Committee Oversight Scope (relevant to MacLennan)
- Audit: Financial reporting, internal controls, internal audit, cybersecurity, compliance, hedging/derivatives, auditor oversight .
- SPPC (Chair): Sustainability/climate, health and safety, human rights, public policy, political/lobbying oversight, Caterpillar Foundation contributions, stakeholder relations .
- Executive: Acts with board authority between meetings; dividends, buybacks, >$1B long-term debt; chair/CEO succession processes .
Fixed Compensation (Director)
| Component | Amount (USD) | Notes |
|---|---|---|
| Annual Cash Retainer | $150,000 | Standard non-employee director retainer |
| Committee Chair Stipend (SPPC) | $25,000 | Chair stipend for SPPC |
| Fees Earned or Paid in Cash (2024) | $175,000 | Retainer + chair stipend |
| Restricted Stock Units (RSUs) – grant-date fair value (2024) | $169,953 | 1-year vesting RSUs for directors |
| All Other Compensation (2024) | $0 | No charitable/PAC match amounts for MacLennan |
| Total (2024) | $344,953 | Sum of cash + RSUs |
Additional structure:
- Directors receive annual RSUs with one-year vesting; standard chair fees apply per committee (Audit $35k; CHRC $25k; NGC $25k; SPPC $25k; Presiding Director $50k) .
Performance Compensation
- No performance-conditioned equity is disclosed for non-employee directors; RSU grants vest based on time (one year), not performance metrics .
Other Directorships & Interlocks
| Company | Sector tie to CAT | Potential Interlock/Conflict | Notes |
|---|---|---|---|
| Ecolab Inc. | Industrial services/chemicals | None disclosed | Serves as Lead Independent Director and Governance Chair; no related-party transactions with CAT disclosed . |
- Corporate guidelines cap service at no more than four additional public company boards; board notes none of nominees serve on more than two; MacLennan serves on one (Ecolab) .
Expertise & Qualifications
- Audit Committee Financial Expert; Finance & Accounting from CFO experience .

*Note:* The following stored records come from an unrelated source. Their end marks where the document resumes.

theorem Keeps.execClear {s₀ s : State} (hk : Keeps s₀ s) (standing : List StandingFault) :
    ∀ nx, Machine.execClear standing s = .next nx → Keeps s₀ nx := by
  intro nx e
  unfold Machine.execClear at e
  refine Keeps.hostRow hk _ _ ?_ nx e
  repeat' first
    | with_reducible assumption
    | (intro a)
    | with_reducible apply Keeps.doClear

theorem Keeps.doClr {s₀ s : State} (hk : Keeps s₀ s) : Keeps s₀ (State.doClr s) := by
  unfold State.doClr
  repeat' first
    | with_reducible assumption
    | with_reducible apply Keeps.flashWrite
    | with_reducible apply Keeps.cmdDone
    | with_reducible apply Keeps.ite

theorem Keeps.execClr {s₀ s : State} (hk : Keeps s₀ s) : ∀ nx, Machine.execClr s = .next nx → Keeps s₀ nx := by
  intro nx e
  unfold Machine.execClr at e
  refine Keeps.hostRow hk _ _ ?_ nx e
  repeat' first
    | with_reducible assumption
    | (intro a)
    | with_reducible apply Keeps.doClr

theorem Keeps.execHealthRecord {s₀ s : State} (hk : Keeps s₀ s) :
    ∀ nx, Machine.execHealthRecord s = .next nx → Keeps s₀ nx := by
  intro nx e
  unfold Machine.execHealthRecord at e
  refine Keeps.settled ?_ nx e
  repeat' first
    | with_reducible assumption
    | with_reducible apply Keeps.healthLog
    | with_reducible apply Keeps.ite

end Sys2Proof.Laws
end

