-- ==== Sys2Proof/Laws/KeepsUnitRows.lean ====
section
/-! SUPPORT. What operations keep:
the commands of the pool, the tiers, groups, dies, slices and channels. -/

namespace Sys2Proof.Laws

open Sys2Proof Sys2Proof.Machine

/-! ### Sys2Proof/Machine/PoolRows.lean -/

theorem Keeps.extEnd {s₀ s : State} (hk : Keeps s₀ s) (st : Nat) : Keeps s₀ (State.extEnd s st) := by
  unfold State.extEnd
  repeat' first
    | with_reducible assumption
    | with_reducible apply Keeps.wr
    | with_reducible apply Keeps.cmdDone
    | with_reducible rfl
    | ((conv => arg 2; arg 23); with_reducible apply Keeps.lit)

theorem Keeps.extRun {s₀ s : State} (hk : Keeps s₀ s) (op : Nat) (idx : Nat) : Keeps s₀ (State.extRun s op idx) := by
  unfold State.extRun
  repeat' first
    | with_reducible assumption
    | with_reducible apply Keeps.wr
    | with_reducible rfl
    | ((conv => arg 2; arg 23); with_reducible apply Keeps.lit)

theorem Keeps.extCmd {s₀ s : State} (hk : Keeps s₀ s) (idx : Nat) (act : State → Extent → State)
    (hact : ∀ x x1, Keeps s₀ x → Keeps s₀ (act x x1)) :
    Keeps s₀ (State.extCmd s idx act) := by
  unfold State.extCmd
  repeat' first
    | with_reducible assumption
    | with_reducible apply hact
    | with_reducible apply Keeps.wr
    | with_reducible apply Keeps.extEnd
    | with_reducible apply Keeps.ite

theorem Keeps.zeroRange {s₀ s : State} (hk : Keeps s₀ s) (lo : Nat) (n : Nat) : Keeps s₀ (State.zeroRange s lo n) := by
  unfold State.zeroRange
  exact Keeps.litMem hk rfl (tclear_wf 0 _ _ _)

theorem Keeps.countEvict {s₀ s : State} (hk : Keeps s₀ s) (pg : Nat) : Keeps s₀ (State.countEvict s pg) := by
  unfold State.countEvict
  repeat' first
    | with_reducible assumption
    | with_reducible apply Keeps.bump
    | with_reducible rfl
    | ((conv => arg 2; arg 23); with_reducible apply Keeps.lit)
    | with_reducible apply Keeps.ite

theorem Keeps.giveWay {s₀ s : State} (hk : Keeps s₀ s) (pg : Nat) : Keeps s₀ (State.giveWay s pg).2 := by
  unfold State.giveWay
  repeat' first
    | with_reducible assumption
    | with_reducible apply Keeps.findSub
    | with_reducible apply Keeps.setPage
    | with_reducible apply Keeps.demote
    | with_reducible apply Keeps.countEvict
    | with_reducible rfl
    | ((conv => arg 2; arg 23); with_reducible apply Keeps.lit)
    | with_reducible apply Keeps.ite
    | with_reducible apply Keeps.ite2
    | (extract_lets +onlyGivenNames x; refine (fun (hx : Keeps s₀ x) => ?_) ?_;
       (on_goal 2 => (unfold x; clear x)); (on_goal 1 => ((try clear_value x); revert x; intro w hw)))
    | (extract_lets +onlyGivenNames x; clear_value x; revert x; intro w)
    | split

theorem Keeps.newSub {s₀ s : State} (hk : Keeps s₀ s) (pg : Nat) : Keeps s₀ (State.newSub s pg).2 := by
  unfold State.newSub
  repeat' first
    | with_reducible assumption
    | with_reducible apply Keeps.setPage
    | with_reducible apply Keeps.demoteFor
    | with_reducible apply Keeps.ite2
    | (extract_lets +onlyGivenNames x; refine (fun (hx : Keeps s₀ x.2) => ?_) ?_;
       (on_goal 2 => (unfold x; clear x)); (on_goal 1 => ((try clear_value x); revert x; intro w hw)))
    | (extract_lets +onlyGivenNames x; clear_value x; revert x; intro w)
    | split

theorem Keeps.clearWay {s₀ s : State} (hk : Keeps s₀ s) (x : Extent) : Keeps s₀ (State.clearWay s x).2 := by
  unfold State.clearWay
  repeat' first
    | with_reducible assumption
    | (intro a)
    | with_reducible apply Keeps.giveWay
    | with_reducible apply Keeps.newSub
    | with_reducible apply Keeps.foldl2

theorem Keeps.chargeExtent {s₀ s : State} (hk : Keeps s₀ s) (x : Extent) : Keeps s₀ (State.chargeExtent s x) := by
  unfold State.chargeExtent
  repeat' first
    | with_reducible assumption
    | with_reducible apply Keeps.chargeOasis
    | with_reducible apply Keeps.advance
    | with_reducible apply Keeps.ite

theorem Keeps.creditExtent {s₀ s : State} (hk : Keeps s₀ s) (x : Extent) : Keeps s₀ (State.creditExtent s x) := by
  unfold State.creditExtent
  repeat' first
    | with_reducible assumption
    | with_reducible apply Keeps.creditOasis
    | with_reducible apply Keeps.lower
    | with_reducible apply Keeps.ite

theorem Keeps.createFails {s₀ s : State} (hk : Keeps s₀ s) (i : Nat) (x : Extent) : Keeps s₀ (State.createFails s i x) := by
  unfold State.createFails
  repeat' first
    | with_reducible assumption
    | with_reducible apply Keeps.extEnd
    | with_reducible apply Keeps.creditExtent
    | with_reducible apply Keeps.setExtent
    | with_reducible rfl
    | ((conv => arg 2; arg 23); with_reducible apply Keeps.lit)

theorem Keeps.doCreate {s₀ s : State} (hk : Keeps s₀ s) : Keeps s₀ (State.doCreate s) := by
  unfold State.doCreate
  repeat' first
    | with_reducible assumption
    | (intro a)
    | with_reducible apply Keeps.extEnd
    | with_reducible apply Keeps.wr
    | with_reducible apply Keeps.zeroRange
    | with_reducible apply Keeps.chargeExtent
    | with_reducible apply Keeps.setExtent
    | with_reducible apply Keeps.extRun
    | with_reducible apply Keeps.rewriteImage
    | with_reducible apply Keeps.clearWay
    | with_reducible apply Keeps.createFails
    | with_reducible apply Keeps.ite
    | with_reducible apply Keeps.foldl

- CEO/Leadership; Business Development & Strategy; Global Experience; Manufacturing/Logistics; Risk Management; Government/Regulatory Affairs; Technology exposure from digital and supply chain transformation initiatives at Cargill .
Equity Ownership
| Measure | Detail |
|---|---|
| Ownership guideline | 5× annual cash retainer; five-year accumulation; unvested RSUs excluded; all directors met or are within period |
| As of Dec 31, 2024 – RSUs and Phantom Shares | 1,742 units (521 RSUs; 1,221 Phantom Shares) |
| Deferred compensation elections | Deferred 50% of 2024 cash retainer into Directors’ Deferred Compensation Plan; 75% invested into Phantom Shares; deferred 50% of June 12, 2024 equity award into the plan |
| Hedging/pledging | Prohibited by insider trading policy and governance framework |
Governance Assessment
-
Strengths:
- Deep financial and operational credentials; Audit Committee Financial Expert; slated to chair Audit—enhances financial reporting and cyber/compliance oversight .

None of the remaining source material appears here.